Editorial | So Close, and Yet So Far


A new study commissioned by the UJA-Federation of New York has concluded that a majority of Israelis believe the government of Prime Minister Benjamin Netanyahu should not take into account the views of U.S. Jewish leaders with regard to religious pluralism issues, such as prayer rights at the Kotel and the recognition of non-Orthodox conversions. A supermajority also says the Netanyahu government should ignore American Jewish attitudes on how to resolve the Israeli-Palestinian conflict.

Looking solely at these two data points — 57 percent of respondents said that their government should regard American Jewish attitudes either “not much” or “hardly at all” when regulating the Kotel, while almost 70 percent answered the same way regarding Israel’s dealings with its Arab citizenry and the Palestinians — it would be easy to conclude that a vast chasm exists between the world’s two great Jewish communities. But, in fact, the study only confirms what we’ve known all along.

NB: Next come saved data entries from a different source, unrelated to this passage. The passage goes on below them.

/-- What a burst stored, a load by the same base, offset and count brings back: the store changed none of these, and memory
holds the bytes (R71). -/
theorem burst_store_then_load (hwf : Memory.wf s.dmem = true) (hm : s.meanwhile = .nothing) (ho : StoredOperand op)
    (hn : CountIs s cnt n) (hfit : start' + n ≤ 124) (h : s.burst true start base op cnt = .next t)
    (ha : AdmittedAs s false (base + s.val op) n .ram) :
    ∃ u, t.burst false start' base op cnt = .next u ∧ ∀ i, i < n → u.rf (start' + i) = s.rf (start + i) := by
  have hregs : t.regs = s.regs := burst_store_regs h
  obtain ⟨h1, h124, ht⟩ := burst_store_next hn h
  have hparams : t.params = s.params := by simp [ht]
  have hwrites : t.meanwhile.writes = [] := by simp [ht, hm, Meanwhile.nothing, Meanwhile.left]
  obtain ⟨hstored, -⟩ := storeRun_wrote s start n (base + s.val op) hwf h124
  have hval : t.val op = s.val op := val_congr hregs ho
  rw [← hval] at ha
  obtain ⟨u, hu, hread⟩ := burst_load_reads (countIs_congr hregs hn) h1 hfit hwrites (admittedAs_congr hparams ha)
  refine ⟨u, hu, fun i hi => ?_⟩
  rw [hread i hi, hval, ht, State.advance_dmem]
  exact hstored i hi

/-- Byte `k` of a stored register, as a number, is digit `k` of the register to the base 256 (10_state.md R21). -/
theorem rf_toNat (s : State) {m k : Nat} (hk : k < 4) : (s.rf (4 * m + k)).toNat = (s.x m).toNat / 256 ^ k % 256 := by
  have hword : (4 * m + k) / 4 = m := by omega
  have hbyte : (4 * m + k) % 4 = k := by omega
  have hrf : s.rf (4 * m + k) = byteOf (s.x m) k := by simp only [State.rf, byteOf, hword, hbyte]
  rw [hrf, byteOf_toNat, BitVec.toNat_ofNat]

end Bursts

/-! The statements. -/

/-- Settles O53: each part of the invariant by its own lemma; a V1 core after the step was one before it. -/
theorem invStep : Obligations.InvStep := by
  rintro s t ⟨hd, hi, hl⟩ h
  obtain ⟨hp, -⟩ := step_program h
  refine ⟨step_dmem_wf h hd, step_imem_wf h hi, fun hv => ?_⟩
  rw [hp] at hv
  exact step_unarmed_of_v1 h hv (hl hv)

/-- Settles O23: both pairs are one burst each way; the base of LBBO is a register the store did not change, that of LBCO a
parameter. -/
theorem storeThenLoad : Obligations.StoreThenLoad := by
  intro s t start start' base op cnt n hwf hm ho hn hfit
  refine ⟨fun hbase h ha => ?_, fun h ha => ?_⟩
  · have hx : t.x base = s.x base := x_congr (burst_store_regs h) fun e => hbase (Fin.ext e)
    obtain ⟨u, hu, hback⟩ := burst_store_then_load hwf hm ho hn hfit h ha
    exact ⟨u, by rw [← hu, ← hx]; rfl, hback⟩
  · obtain ⟨hp, -⟩ := exec_program h
    have hc : t.ctEntry base = s.ctEntry base := by rw [State.ctEntry, State.ctEntry, hp]
    obtain ⟨u, hu, hback⟩ := burst_store_then_load hwf hm ho hn hfit h ha
    exact ⟨u, by rw [← hu, ← hc]; rfl, hback⟩

/-- Settles O24: byte `k` in memory is byte `4n + k` of the register file, which is digit `k` of the register. -/
theorem littleEndian : Obligations.LittleEndian := by
  intro s n base op hwf hadm
  obtain ⟨kind, ha⟩ := hadm.admittedAs
  have hfit : 4 * (n : Nat) + 4 ≤ 124 := by omega
  obtain ⟨hstored, -⟩ := storeRun_wrote s (4 * n) 4 (s.x base + s.val op) hwf (by omega)
  refine ⟨_, burst_of_admittedAs (cnt := .imm 4) rfl (by omega) hfit ha, fun k hk => ?_⟩
  rw [if_pos rfl, State.advance_dmem, hstored k hk, rf_toNat s hk]
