-- ==== Sys2Proof/Machine/Jump.lean ====
section
/-! DEFINITION. JMP: one operand at width 8, a label in direct mode, format L8 (spec/41_instruction_encoder.md R129). -/

namespace Sys2Proof.Machine

/-- The word of `JMP`: `P_JMP`, the field, the pad (R129). -/
def wordJmp (T : Tables) (ops : List Operand) (pc : Nat) (lt : LabelTable) : Except ErrorInfo Bits :=
  match ops with
  | [t] => andThen (encodeOperand .jmp Config.wWide pc lt t) fun f => .ok (pad16 (bitsOf T.pJmp ++ f))
  | _ => .error (.arityError Mnemonic.jmp.name ops.length 1)

/-- `JMP` (R129, R156, R157). -/
def execJmp (ops : List Operand) (s : State) : Host.Outcome State Fault Refusal := instrLine s (wordJmp tables ops s.pc s.lt)

end Sys2Proof.Machine
end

Despite all the talk about worldwide Jewish unity, Israeli Jews see the world very differently than American Jews. Their life experiences and the histories of their communities are, by and large, quintessentially different from the modern American experience. We have long admired the independence, perseverance and creativity, as well as the many accomplishments, of Israel and her people, and it shouldn’t come as much of a surprise that the same fierce independence applies to decisions about how Israelis want to live their religious and political lives.

American Jews rightfully feel fully invested in the Jewish state. We properly claim significant credit for much of the political, military and social service support that has benefited Israel over the past 70 years. And we genuinely view Israel as our homeland. But we all know that while we are entitled to an opinion about how things should be done, the ultimate decision isn’t ours. The study confirms those conclusion.

And yet, the study also provides evidence of Israeli Jews’ deep affinity for their American cousins. On the question of having a sense of “belonging to the Jewish people,” 89 percent of the respondents agreed or strongly agreed. A full 93 percent responded the same way when asked if Israel was the nation state of the Jewish people. Strong majorities also endorsed the ideas of a strong and thriving American Jewish community as important to Israel’s future, American Jewish support as essential to Israeli security and a shared responsibility among American and Israeli Jews for the other’s welfare.

Overall, despite diverging attitudes regarding specific security and denominational concerns, the study suggests Israelis still see themselves as partners with Americans in crafting and securing a shared Jewish future. Thus, while there are clearly deep emotional and philosophical differences on particularly sensitive and important issues, we should find comfort in the fact that our shared identity with our Israeli family is greater than the issues that divide us.